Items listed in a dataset
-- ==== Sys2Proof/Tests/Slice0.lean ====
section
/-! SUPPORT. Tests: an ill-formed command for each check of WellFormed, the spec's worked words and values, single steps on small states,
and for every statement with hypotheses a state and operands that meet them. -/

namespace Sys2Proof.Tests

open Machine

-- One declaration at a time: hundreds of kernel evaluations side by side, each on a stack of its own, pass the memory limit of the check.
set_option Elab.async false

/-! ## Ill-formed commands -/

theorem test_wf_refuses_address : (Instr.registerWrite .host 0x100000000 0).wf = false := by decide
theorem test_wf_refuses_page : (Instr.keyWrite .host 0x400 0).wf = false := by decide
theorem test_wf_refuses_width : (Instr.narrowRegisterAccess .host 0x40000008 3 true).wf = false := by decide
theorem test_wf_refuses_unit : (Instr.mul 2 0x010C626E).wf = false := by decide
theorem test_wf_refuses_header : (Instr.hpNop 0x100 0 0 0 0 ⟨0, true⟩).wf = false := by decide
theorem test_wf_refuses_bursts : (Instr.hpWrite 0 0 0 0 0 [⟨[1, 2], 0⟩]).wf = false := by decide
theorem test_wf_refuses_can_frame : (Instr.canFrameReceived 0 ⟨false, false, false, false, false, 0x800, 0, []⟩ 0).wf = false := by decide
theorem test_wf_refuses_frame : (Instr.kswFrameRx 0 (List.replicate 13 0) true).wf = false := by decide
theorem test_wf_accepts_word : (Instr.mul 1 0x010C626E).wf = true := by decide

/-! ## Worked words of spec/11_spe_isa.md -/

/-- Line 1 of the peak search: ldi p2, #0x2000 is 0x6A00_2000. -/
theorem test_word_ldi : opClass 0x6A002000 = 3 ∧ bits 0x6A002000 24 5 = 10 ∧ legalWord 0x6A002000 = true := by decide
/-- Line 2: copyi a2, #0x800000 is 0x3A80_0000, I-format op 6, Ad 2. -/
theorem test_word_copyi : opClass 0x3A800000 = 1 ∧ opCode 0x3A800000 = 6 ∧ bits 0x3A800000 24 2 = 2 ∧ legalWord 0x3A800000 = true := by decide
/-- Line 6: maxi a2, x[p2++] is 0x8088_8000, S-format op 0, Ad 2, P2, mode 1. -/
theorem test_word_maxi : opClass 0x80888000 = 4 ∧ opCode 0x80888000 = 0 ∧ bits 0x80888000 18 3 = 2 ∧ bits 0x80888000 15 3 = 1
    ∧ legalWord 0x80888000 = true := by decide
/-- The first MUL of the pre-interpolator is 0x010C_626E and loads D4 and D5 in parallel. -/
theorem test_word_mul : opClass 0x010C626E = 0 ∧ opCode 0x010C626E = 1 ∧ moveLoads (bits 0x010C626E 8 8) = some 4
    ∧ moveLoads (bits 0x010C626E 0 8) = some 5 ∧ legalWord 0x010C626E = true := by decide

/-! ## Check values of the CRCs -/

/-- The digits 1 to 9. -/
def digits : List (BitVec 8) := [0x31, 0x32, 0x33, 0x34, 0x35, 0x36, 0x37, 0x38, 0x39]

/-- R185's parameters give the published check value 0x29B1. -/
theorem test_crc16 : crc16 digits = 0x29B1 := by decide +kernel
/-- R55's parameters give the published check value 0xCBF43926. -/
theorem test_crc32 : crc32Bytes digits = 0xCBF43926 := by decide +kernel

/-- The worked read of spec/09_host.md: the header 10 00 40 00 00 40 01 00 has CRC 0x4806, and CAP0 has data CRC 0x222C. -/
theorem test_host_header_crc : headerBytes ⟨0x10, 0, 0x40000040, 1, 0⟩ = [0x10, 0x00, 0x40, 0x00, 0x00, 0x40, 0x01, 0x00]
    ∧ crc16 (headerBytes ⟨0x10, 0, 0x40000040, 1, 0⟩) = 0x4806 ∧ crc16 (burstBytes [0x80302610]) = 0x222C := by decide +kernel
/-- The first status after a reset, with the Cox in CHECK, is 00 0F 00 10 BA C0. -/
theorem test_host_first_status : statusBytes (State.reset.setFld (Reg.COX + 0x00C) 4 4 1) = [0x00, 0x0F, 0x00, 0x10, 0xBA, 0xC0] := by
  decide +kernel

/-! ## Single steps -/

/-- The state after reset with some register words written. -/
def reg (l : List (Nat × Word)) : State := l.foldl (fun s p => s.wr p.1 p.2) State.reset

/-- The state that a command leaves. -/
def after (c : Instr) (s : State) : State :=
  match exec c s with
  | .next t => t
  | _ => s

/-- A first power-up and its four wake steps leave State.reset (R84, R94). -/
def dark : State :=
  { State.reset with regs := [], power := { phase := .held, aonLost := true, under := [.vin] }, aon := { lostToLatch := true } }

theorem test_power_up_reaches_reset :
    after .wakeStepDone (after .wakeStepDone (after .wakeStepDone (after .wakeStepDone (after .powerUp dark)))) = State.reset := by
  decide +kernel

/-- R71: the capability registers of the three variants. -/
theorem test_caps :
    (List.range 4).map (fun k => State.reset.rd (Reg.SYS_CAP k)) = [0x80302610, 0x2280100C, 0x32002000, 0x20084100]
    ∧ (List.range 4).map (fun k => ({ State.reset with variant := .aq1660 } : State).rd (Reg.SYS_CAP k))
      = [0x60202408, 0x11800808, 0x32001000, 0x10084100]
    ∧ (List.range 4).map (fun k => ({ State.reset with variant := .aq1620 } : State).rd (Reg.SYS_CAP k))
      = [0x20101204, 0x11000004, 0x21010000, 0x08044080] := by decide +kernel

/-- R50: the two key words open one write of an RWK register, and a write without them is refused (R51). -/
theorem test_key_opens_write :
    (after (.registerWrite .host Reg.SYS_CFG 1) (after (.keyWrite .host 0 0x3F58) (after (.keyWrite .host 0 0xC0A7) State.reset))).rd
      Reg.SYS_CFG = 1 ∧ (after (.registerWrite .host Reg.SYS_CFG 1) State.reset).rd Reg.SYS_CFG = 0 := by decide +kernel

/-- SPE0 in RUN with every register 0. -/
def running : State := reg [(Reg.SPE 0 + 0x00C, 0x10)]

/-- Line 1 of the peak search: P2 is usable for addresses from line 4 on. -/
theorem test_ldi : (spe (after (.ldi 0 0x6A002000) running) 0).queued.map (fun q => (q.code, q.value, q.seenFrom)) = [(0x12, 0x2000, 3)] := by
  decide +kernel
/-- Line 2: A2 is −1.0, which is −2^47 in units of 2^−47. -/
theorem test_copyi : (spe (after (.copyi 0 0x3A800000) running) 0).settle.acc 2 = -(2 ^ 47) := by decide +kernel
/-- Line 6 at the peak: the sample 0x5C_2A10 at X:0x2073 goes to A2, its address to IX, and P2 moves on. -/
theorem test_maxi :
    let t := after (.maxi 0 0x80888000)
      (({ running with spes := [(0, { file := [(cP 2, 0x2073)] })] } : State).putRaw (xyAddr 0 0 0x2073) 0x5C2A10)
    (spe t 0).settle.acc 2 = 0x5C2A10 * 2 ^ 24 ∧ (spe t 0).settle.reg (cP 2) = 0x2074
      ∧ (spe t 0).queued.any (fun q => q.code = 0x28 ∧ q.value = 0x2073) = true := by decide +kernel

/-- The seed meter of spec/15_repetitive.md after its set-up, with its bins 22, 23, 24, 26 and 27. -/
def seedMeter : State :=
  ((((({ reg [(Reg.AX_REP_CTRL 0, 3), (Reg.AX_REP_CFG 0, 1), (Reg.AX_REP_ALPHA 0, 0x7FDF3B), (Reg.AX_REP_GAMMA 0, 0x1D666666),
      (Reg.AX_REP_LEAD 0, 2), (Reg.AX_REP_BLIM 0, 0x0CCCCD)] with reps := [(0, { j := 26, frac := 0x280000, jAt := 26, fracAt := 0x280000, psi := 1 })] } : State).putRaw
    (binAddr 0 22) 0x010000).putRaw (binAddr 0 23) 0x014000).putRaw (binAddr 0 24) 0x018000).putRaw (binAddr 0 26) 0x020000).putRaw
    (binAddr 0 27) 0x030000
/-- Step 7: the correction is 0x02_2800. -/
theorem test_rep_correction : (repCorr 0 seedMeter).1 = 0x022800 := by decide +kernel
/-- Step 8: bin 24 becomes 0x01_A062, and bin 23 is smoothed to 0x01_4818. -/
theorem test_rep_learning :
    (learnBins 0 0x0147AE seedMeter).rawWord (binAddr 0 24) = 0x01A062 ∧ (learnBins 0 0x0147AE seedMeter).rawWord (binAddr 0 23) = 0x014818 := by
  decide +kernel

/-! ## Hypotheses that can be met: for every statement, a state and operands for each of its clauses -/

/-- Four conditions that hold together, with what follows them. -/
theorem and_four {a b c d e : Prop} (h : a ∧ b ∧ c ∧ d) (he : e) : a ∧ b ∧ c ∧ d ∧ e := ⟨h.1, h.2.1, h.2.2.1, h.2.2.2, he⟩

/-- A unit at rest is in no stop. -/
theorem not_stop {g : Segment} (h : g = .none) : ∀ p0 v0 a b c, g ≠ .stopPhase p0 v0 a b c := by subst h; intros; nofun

■ **EXERCISE**
Start at the first line of the entries and stop at the line with "in parallel. -/". Retype each of those lines exactly, both ends included.

■ **SOLUTION FOR THIS PROBLEM**
-- ==== Sys2Proof/Tests/Slice0.lean ====
section
/-! SUPPORT. Tests: an ill-formed command for each check of WellFormed, the spec's worked words and values, single steps on small states,
and for every statement with hypotheses a state and operands that meet them. -/

namespace Sys2Proof.Tests

open Machine

-- One declaration at a time: hundreds of kernel evaluations side by side, each on a stack of its own, pass the memory limit of the check.
set_option Elab.async false

/-! ## Ill-formed commands -/

theorem test_wf_refuses_address : (Instr.registerWrite .host 0x100000000 0).wf = false := by decide
theorem test_wf_refuses_page : (Instr.keyWrite .host 0x400 0).wf = false := by decide
theorem test_wf_refuses_width : (Instr.narrowRegisterAccess .host 0x40000008 3 true).wf = false := by decide
theorem test_wf_refuses_unit : (Instr.mul 2 0x010C626E).wf = false := by decide
theorem test_wf_refuses_header : (Instr.hpNop 0x100 0 0 0 0 ⟨0, true⟩).wf = false := by decide
theorem test_wf_refuses_bursts : (Instr.hpWrite 0 0 0 0 0 [⟨[1, 2], 0⟩]).wf = false := by decide
theorem test_wf_refuses_can_frame : (Instr.canFrameReceived 0 ⟨false, false, false, false, false, 0x800, 0, []⟩ 0).wf = false := by decide
theorem test_wf_refuses_frame : (Instr.kswFrameRx 0 (List.replicate 13 0) true).wf = false := by decide
theorem test_wf_accepts_word : (Instr.mul 1 0x010C626E).wf = true := by decide

/-! ## Worked words of spec/11_spe_isa.md -/

/-- Line 1 of the peak search: ldi p2, #0x2000 is 0x6A00_2000. -/
theorem test_word_ldi : opClass 0x6A002000 = 3 ∧ bits 0x6A002000 24 5 = 10 ∧ legalWord 0x6A002000 = true := by decide
/-- Line 2: copyi a2, #0x800000 is 0x3A80_0000, I-format op 6, Ad 2. -/
theorem test_word_copyi : opClass 0x3A800000 = 1 ∧ opCode 0x3A800000 = 6 ∧ bits 0x3A800000 24 2 = 2 ∧ legalWord 0x3A800000 = true := by decide
/-- Line 6: maxi a2, x[p2++] is 0x8088_8000, S-format op 0, Ad 2, P2, mode 1. -/
theorem test_word_maxi : opClass 0x80888000 = 4 ∧ opCode 0x80888000 = 0 ∧ bits 0x80888000 18 3 = 2 ∧ bits 0x80888000 15 3 = 1
    ∧ legalWord 0x80888000 = true := by decide
/-- The first MUL of the pre-interpolator is 0x010C_626E and loads D4 and D5 in parallel. -/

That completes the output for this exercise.